The anatomy of an opening line

In my post of 2 April, I mentioned the first line of The Bell Jar, by Sylvia Plath, as one of my favorite openings to a novel. Which got me to thinking about why it’s one of my favorites. I wondered if I could explain it, and even quantify it.

Here’s the line again. “It was a queer, sultry summer, the summer they electrocuted the Rosenbergs, and I didn’t know what I was doing in New York.”

Not a particularly long sentence, at just 23 words. And, given that “summer”, “the” and “I” are each repeated, Plath has actually used only 20 different words. So how much do we learn from the use of these 20 words, before we’ve even moved on to the second sentence of the novel?

Firstly, we know the setting, which is New York. Secondly, we know the season, which is the summer. Thirdly, we know the weather, which is sultry. Those are the obvious ones.

But, fourthly, we know the year, or at least we can work it out easily. Julius and Ethel Rosenberg were real-life New Yorkers, convicted of conspiracy to commit espionage (for passing secrets to the Russians) and executed in the electric chair in Ossining, NY, on June 19th 1953. (Of course, cooperating with Russian intelligence agents is today so de rigueur that half the occupants of the White House are doing it, but that’s a different story.) So, whilst Plath doesn’t tell us directly the year in which her story is set, she gives us more than enough evidence to work it out for ourselves.
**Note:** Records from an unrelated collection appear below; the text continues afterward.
-- ==== Sys2Proof/Machine/MiControl.lean ====
section
/-! DEFINITION. MI commands that steer the parser: padding, batch buffers, waits, semaphores, interrupts, head report
(spec/46_mi_commands.md). An MI meaning moves `pc` itself. -/

namespace Sys2Proof.Machine

/-- MI_NOOP (R376): NOPID is written only with the write enable. -/
def execMiNoop (writeId : Bool) (ident : BitVec 22) (s : State) : Host.Outcome State Fault Refusal :=
  M.outcome (do
    onlyIf writeId (onRegs fun r => { r with nopid := ident })
    finish 1) s

/-- MI_USER_INTERRUPT (R384, R427). -/
def execMiUserInterrupt (s : State) : Host.Outcome State Fault Refusal :=
  M.outcome (do
    raiseInt 22
    finish 1) s

/-- Record the wait in BCS_SYNC_FLIP_STATUS, and in RBWait when the wait is in the ring (R385). DESIGN CHOICE: it is then the
only one recorded, whatever the host wrote there (log 44). -/
def recordWait (e : WaitEvent) : M Unit := do
  let s ← get
  onRegs fun r =>
    { r with
      syncFlip := (r.syncFlip &&& ~~~waitRecords) ||| e.record
      ctl := if s.parser.inBatch then r.ctl else setBit r.ctl 11 true }

/-- MI_WAIT_FOR_EVENT (R385): a no-operation when the condition does not hold; otherwise the parser waits on it. The wait
is re-evaluated by the parser, and ends by clearing its records. -/
def execMiWaitForEvent (spriteC : Bool) (cc : BitVec 4) (planeC spriteB planeB spriteA planeA : Bool) (s : State) :
    Host.Outcome State Fault Refusal :=
  M.outcome (do
    require (decide (eventCount spriteC cc planeC spriteB planeB spriteA planeA ≤ 1) && decide (cc.toNat < 6)) .waitForm
    let e := waitEvent spriteC cc planeC spriteB planeB spriteA planeA
    let cmd := Instr.miWaitForEvent spriteC cc planeC spriteB planeB spriteA planeA
    if e.holds s.regs then do
      recordWait e
      setRun (.waitEvent cmd)
    else if s.parser.run = .waitEvent cmd then endEventWait
    else finish 1) s

/-- MI_ARB_CHECK (R371): a valid pending head pointer is taken and its valid bit reset; a jump that goes over a multiple of
the report interval is reported (R370, R377; log 24). -/
def execMiArbCheck (s : State) : Host.Outcome State Fault Refusal :=
  M.outcome (do
    require (!s.parser.inBatch) .placement
    if bit s.regs.uhptr 0 then do
      let off := (field s.regs.uhptr 3 29).toNat * 8
      require (decide (off < 0x200000) && decide (off < s.regs.ringSize)) .uhptrRange
      setRun .running
      onRegs fun r =>
        { r with
          head := put (put 0 21 (field r.head 21 11)) 2 (BitVec.ofNat 19 (off / 4))
          uhptr := setBit r.uhptr 0 false }
      onlyIf (s.regs.jumpReports off) (reportHead .report)
    else finish 1) s

/-- MI_REPORT_HEAD (R377): the head already past the command is posted to the status page (D29). -/
def execMiReportHead (s : State) : Host.Outcome State Fault Refusal :=
  M.outcome (do
    require (!s.parser.inBatch) .placement
    finishWith 1 reportHead) s

/-- MI_BATCH_BUFFER_END (R372): back to the ring; no operation there (D27). -/
def execMiBatchBufferEnd (s : State) : Host.Outcome State Fault Refusal :=
  M.outcome (do
    if s.parser.inBatch then onParser fun p => { p with run := .running, inBatch := false }
    else finish 1) s

/-- MI_SUSPEND_FLUSH (R382): BCS_MI_MODE bit 15. -/
def execMiSuspendFlush (on : Bool) (s : State) : Host.Outcome State Fault Refusal :=
  M.outcome (do
    onRegs fun r => { r with miMode := setBit r.miMode 15 on }
    finish 1) s

/-- The space a chained or first batch buffer is fetched through (R373): a PPGTT batch keeps its space (log 58). -/
def batchSpaceOf (p : Parser) (asi : Bool) : Space :=
  if p.inBatch ∧ p.batchSpace = .ppgtt then .ppgtt else if asi then .ppgtt else .ggtt

/-- The parser goes to a batch buffer (R373); what was read ahead in another one, or on an earlier way through this one, runs
no more (R167). -/
def enterBatch (asi : Bool) (addr : BitVec 30) : M Unit := do
  modify fun s => { s with readAhead := s.readAhead.filter fun e => e.ring }
  onParser fun p =>
    { p with
      run := .running
      inBatch := true
      batchAddr := put 0 2 addr
      batchSpace := batchSpaceOf p asi }

/-- MI_BATCH_BUFFER_START (R373): from the ring the head is left behind the command as the return point (D7), an automatic
head report following once the parser is in the batch (R370); in a batch it chains. DESIGN CHOICE: a chained start with
indicator 0 in a PPGTT batch goes on in the PPGTT, as the pseudocode of R373 has it, where R485 item 24 makes it illegal and M13
of spec/93 refuses it; the opposite difference, indicator 1 in a GGTT batch, all of them refuse (log 58). -/
def execMiBatchBufferStart (_len : BitVec 8) (asi : Bool) (addr : BitVec 30) (s : State) :
    Host.Outcome State Fault Refusal :=
  M.outcome (do
    require (!asi || s.ppgttEnabled) .addressSpace
    require (!s.parser.inBatch || s.parser.batchSpace == .ppgtt || !asi) .placement
    if s.parser.inBatch then enterBatch asi addr else finishWith 2 (enterBatch asi addr)) s

/-- The value a register semaphore compares: BRSYNC or BVSYNC (R378, D30). -/
def semaphoreReg (r : Regs) (sel : BitVec 2) : Word := if sel = 0 then r.brsync else r.bvsync

/-- The memory comparison of a semaphore: strictly greater passes; without Compare everything does (R378). -/
def semaphoreMemory (compare : Bool) (sp : Space) (a : Nat) (data : Word) : M Bool :=
  if compare then do
    let w ← parserRead sp a
    pure (decide (data.toNat < w.toNat))
  else pure true

/-- The semaphore passes: the command is done, and Semaphore Wait ends (R378). -/
def semaphoreDone : M Unit := do
  onRegs fun r => { r with ctl := setBit r.ctl 10 false }
  finish 3

/-- MI_SEMAPHORE_MBOX (R378): unsigned, strictly greater passes (D30). DESIGN CHOICE: Semaphore Wait is set by a wait of the
register form alone, as R90 and R378 have it, and not by one of the memory form, as R26 and R27 would (log 57). DESIGN CHOICE:
Register Select 1 or 3 is refused in the register form alone, as the pseudocode of R378 has it; the memory form, which selects no
register, runs with any Register Select, although R205 and E7 of spec/93 refuse 1 and 3 without condition (log 59). -/
def execMiSemaphoreMbox (len : BitVec 8) (ggtt update compare cmpReg : Bool) (sel : BitVec 2) (data : Word)
    (addr : BitVec 30) (s : State) : Host.Outcome State Fault Refusal :=
  let cmd := Instr.miSemaphoreMbox len ggtt update compare cmpReg sel data addr
  M.outcome (do
    require (update || compare) .semaphoreForm
    if cmpReg then do
      require (!update && (sel == 0 || sel == 2)) .semaphoreForm
      if data.toNat < (semaphoreReg s.regs sel).toNat then semaphoreDone
      else do
        onRegs fun r => { r with ctl := setBit r.ctl 10 true }
        setRun (.waitSemaphore cmd)
    else do
      let sp : Space := if ggtt && s.secure then .ggtt else .ppgtt
      let a := (put 0 2 addr : Word).toNat
      let pass ← semaphoreMemory compare sp a data
      if pass then do
        onlyIf update (post false sp a (wordBytes data))
        semaphoreDone
      else setRun (.waitSemaphore cmd)) s

end Sys2Proof.Machine
end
Fifthly, we know something about the disposition of our first-person protagonist, Esther Greenwood. We don’t, at this point, know that she’s called Esther Greenwood, and we won’t find that out until later. But we do know that she’s suffering from something that you might call dissonance. “I didn’t know what I was doing in New York.” It’s a safe bet, even before reading further, that she knows in a literal sense perfectly well what she’s doing in New York. But, in another sense, she feels out of sorts. She feels that she doesn’t fit.

And we are entitled to come to that conclusion not just because of the last ten words of the sentence, but also because of the use of the word “queer”. And this – if you’re still with me – is the clever part. We know the summer is “sultry”, literally. But the summer is not, in itself, “queer”. It’s the narrator who is feeling “queer”, but ascribes that oddness to the season, rather than to herself. And that’s a feeling that many readers might recognise: when you’re feeling out of sorts, depressed, anxious or lonely, it can feel that the problem is out in the world, in the external circumstances, rather than within yourself.

Am I reading too much into it? Maybe so. But it’s a free country. Well, it was a free country until… Okay, let’s not go there.

But I think it’s at least arguable that we know five solid, distinct things about the setting of the novel by the time we’ve read the first 23 words, an average of only 4.6 words for each lesson learned. And that’s quite a return on your reading investment, an efficiency that quite possibly comes from the fact that Plath was a poet more than she was a novelist.

Most of all, the line does something unquantifiable: it sets a tone, an atmosphere, that pervades the whole book, and makes you want to read more. And that, of course, is the whole point of a great opening line.

Which brings us to the moral of the story: don’t fraternise with the Russians, or they’ll put you in the chair. Or at least they used to, in the good old days.